FIFA will judge the field on more than how it looks; playability matters just as much, which is where testing comes into play. “Making sure the actual feeling under the feet and the bounce of the ball is behaving like they used to are important aspects that we can both watch and test for,” Ewen Hodge said, highlighting that metrics and on-field trials will determine whether the surface meets global standards. Teams, officials, and turf scientists will all be watching how the grass performs in training and friendly matches before the tournament proper.

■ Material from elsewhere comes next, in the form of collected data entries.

/-- R53: the "-" bits of a shift-rotate. -/
theorem shiftDashes (w : Word) :
    (w &&& 0x0610#16 != 0#16) = (wordBit w 10 || wordBit w 9 || wordBit w 4) := by
  rw [and_ne_zero_eq_any (bits := [10, 9, 4]) (by decide) (by decide), List.any_cons, List.any_cons, List.any_cons,
    List.any_nil, Bool.or_false, Bool.or_assoc]

/-- R54: the "-" bit of SES and SEC. -/
theorem carryDashes (w : Word) : (w &&& 0x0800#16 != 0#16) = wordBit w 11 := by
  rw [and_ne_zero_eq_any (bits := [11]) (by decide) (by decide), List.any_cons, List.any_nil, Bool.or_false]

/-- R55: the "-" bits of a register reference. -/
theorem registerDashes (w : Word) : (w &&& 0x0600#16 != 0#16) = (wordBit w 10 || wordBit w 9) := by
  rw [and_ne_zero_eq_any (bits := [10, 9]) (by decide) (by decide), List.any_cons, List.any_cons, List.any_nil,
    Bool.or_false]

/-! ## The positions of a word's format -/

/-- The word with its "-" positions cleared. -/
def undashed (w : Word) : Word := w &&& ~~~ dashPositions w

section
variable {w : Word}

theorem dashPositions_of_not_registerSpace (h : ¬ inRegisterSpace w) : dashPositions w = 0#16 := if_neg h

theorem dashPositions_shift (hs : inRegisterSpace w) {i : Instr}
    (h : shiftForm (typeOf w).toNat (regOf w) (shiftCodeOf w) = some i) : dashPositions w = 0x0610#16 := by
  have ht := (shiftForm_isSome_iff _ _ _).mp (Option.isSome_of_eq_some h)
  unfold typeOf at ht
  unfold inRegisterSpace at hs
  rcases ht with ht | ht | ht | ht <;> simp [dashPositions, hs, ht]

theorem dashPositions_carry (hs : inRegisterSpace w) (ht : typeOf w = 0b1100#4 ∨ typeOf w = 0b1101#4) :
    dashPositions w = 0x0800#16 := by
  unfold typeOf at ht
  unfold inRegisterSpace at hs
  rcases ht with ht | ht <;> simp [dashPositions, hs, ht]

theorem dashPositions_register (hs : inRegisterSpace w) (ht : typeOf w = 0b1111#4) : dashPositions w = 0x0600#16 := by
  unfold typeOf at ht
  unfold inRegisterSpace at hs
  simp [dashPositions, hs, ht]

/-- The types with no "-" position. -/
def plainTypes : List (BitVec 4) :=
  [0b0001#4, 0b0011#4, 0b0101#4, 0b0111#4, 0b1000#4, 0b1001#4, 0b1010#4, 0b1011#4, 0b1110#4]

theorem dashPositions_plain (hs : inRegisterSpace w) (ht : typeOf w ∈ plainTypes) : dashPositions w = 0#16 := by
  simp only [plainTypes, List.mem_cons, List.not_mem_nil, or_false] at ht
  unfold typeOf at ht
  unfold inRegisterSpace at hs
  rcases ht with ht | ht | ht | ht | ht | ht | ht | ht | ht <;> simp [dashPositions, hs, ht]

end

/-- R58: a word has no "-" position, or those of a shift-rotate, of SES and SEC, or of a register reference. -/
theorem dash_cases (w : Word) :
    dashPositions w = 0#16 ∨
    (inRegisterSpace w ∧ dashPositions w = 0x0610#16 ∧
      ∃ i, shiftForm (typeOf w).toNat (regOf w) (shiftCodeOf w) = some i) ∨
    (inRegisterSpace w ∧ dashPositions w = 0x0800#16 ∧ (typeOf w = 0b1100#4 ∨ typeOf w = 0b1101#4)) ∨
    (inRegisterSpace w ∧ dashPositions w = 0x0600#16 ∧ typeOf w = 0b1111#4) := by
  by_cases hs : inRegisterSpace w
  case neg => exact .inl (dashPositions_of_not_registerSpace hs)
  case pos =>
    have hplain : ∀ t : BitVec 4, t = 0b1000#4 ∨ (t.toNat = 9 ∨ t.toNat = 10 ∨ t.toNat = 11) ∨ t ∈ unassignedTypes →
        t ∈ plainTypes := by decide
    rcases type_cases w with ⟨i, h⟩ | ht | ⟨i, h⟩ | ht | ht | ht | ht
    · exact .inr (.inl ⟨hs, dashPositions_shift hs h, i, h⟩)
    · exact .inl (dashPositions_plain hs (hplain _ (.inl ht)))
    · have ht := (bitSkipForm_isSome_iff _ _ _ _ _).mp (Option.isSome_of_eq_some h)
      exact .inl (dashPositions_plain hs (hplain _ (.inr (.inl ht))))
    · exact .inr (.inr (.inl ⟨hs, dashPositions_carry hs (.inl ht), .inl ht⟩))
    · exact .inr (.inr (.inl ⟨hs, dashPositions_carry hs (.inr ht), .inr ht⟩))
    · exact .inr (.inr (.inr ⟨hs, dashPositions_register hs ht, ht⟩))
    · exact .inl (dashPositions_plain hs (hplain _ (.inr (.inr ht))))

/-- The positions lie beside bits 15:12 and 3:0, which decide them. -/
theorem fields_undashed (w : Word) :
    (undashed w).extractLsb' 12 4 = w.extractLsb' 12 4 ∧ typeOf (undashed w) = typeOf w := by
  have hm : (~~~ dashPositions w).extractLsb' 12 4 = BitVec.allOnes 4 ∧
      (~~~ dashPositions w).extractLsb' 0 4 = BitVec.allOnes 4 := by
    rcases dash_cases w with h | ⟨-, h, -⟩ | ⟨-, h, -⟩ | ⟨-, h, -⟩ <;> rw [h] <;> decide
  exact ⟨field_and_of_ones hm.1 w, field_and_of_ones hm.2 w⟩

theorem inRegisterSpace_undashed (w : Word) : inRegisterSpace (undashed w) ↔ inRegisterSpace w := by
  unfold inRegisterSpace
  rw [(fields_undashed w).1]

theorem dashPositions_undashed (w : Word) : dashPositions (undashed w) = dashPositions w := by
  obtain ⟨hspace, htype⟩ := fields_undashed w
  unfold typeOf at htype
  simp only [dashPositions, hspace, htype]

theorem undashed_clean (w : Word) : undashed w &&& dashPositions (undashed w) = 0#16 := by
  rw [dashPositions_undashed, undashed, BitVec.and_assoc, BitVec.not_and_self]
  exact BitVec.and_zero

theorem undashed_of_clean {w : Word} (h : w &&& dashPositions w = 0#16) : undashed w = w := by
  have hsplit : w &&& (dashPositions w ||| ~~~ dashPositions w) = w := by
    rw [BitVec.or_not_self, BitVec.and_allOnes]
  rw [BitVec.and_or_distrib_left, h, BitVec.zero_or] at hsplit
  exact hsplit

/-! ## The decoder and the positions -/

section
variable {plat : Config.Platform} {w : Word}

/-- A bit beside the positions stays. -/
theorem wordBit_undashed {m : Word} (hd : dashPositions w = m) {k : Nat} (hk : wordBit (~~~ m) k = true) :
    wordBit (undashed w) k = wordBit w k := by
  rw [undashed, hd, wordBit_and, hk, Bool.and_true]

theorem regOf_undashed {m : Word} (hd : dashPositions w = m) (hk : wordBit (~~~ m) 11 = true) :
    regOf (undashed w) = regOf w := by
  rw [regOf, wordBit_undashed hd hk, regOf]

Stadium staff and FIFA point to prior tests as the basis for confidence that the field will survive a grueling match schedule and stadium demands. “Very confident with the tests we’ve done thus far on the Copa games, and all the testing with FIFA and the University of Tennessee and Michigan State, we’re gonna have a great product that’s gonna last,” Martin said, tying together the academic and practical trials that informed the installation. Those collaborative tests helped fine-tune irrigation timing, root depth, and the interaction between foot and ball that players will notice.
The World Cup kicks off on Thursday, June 11, 2026, and Dallas Stadium will host its first match on Sunday, June 14, when Japan meets the Netherlands. With the pitch installed, the lights staged, and the monitoring systems in place, organizers say they are focused on delivering a field that can handle international play and give players the surface they expect at the sport’s top level.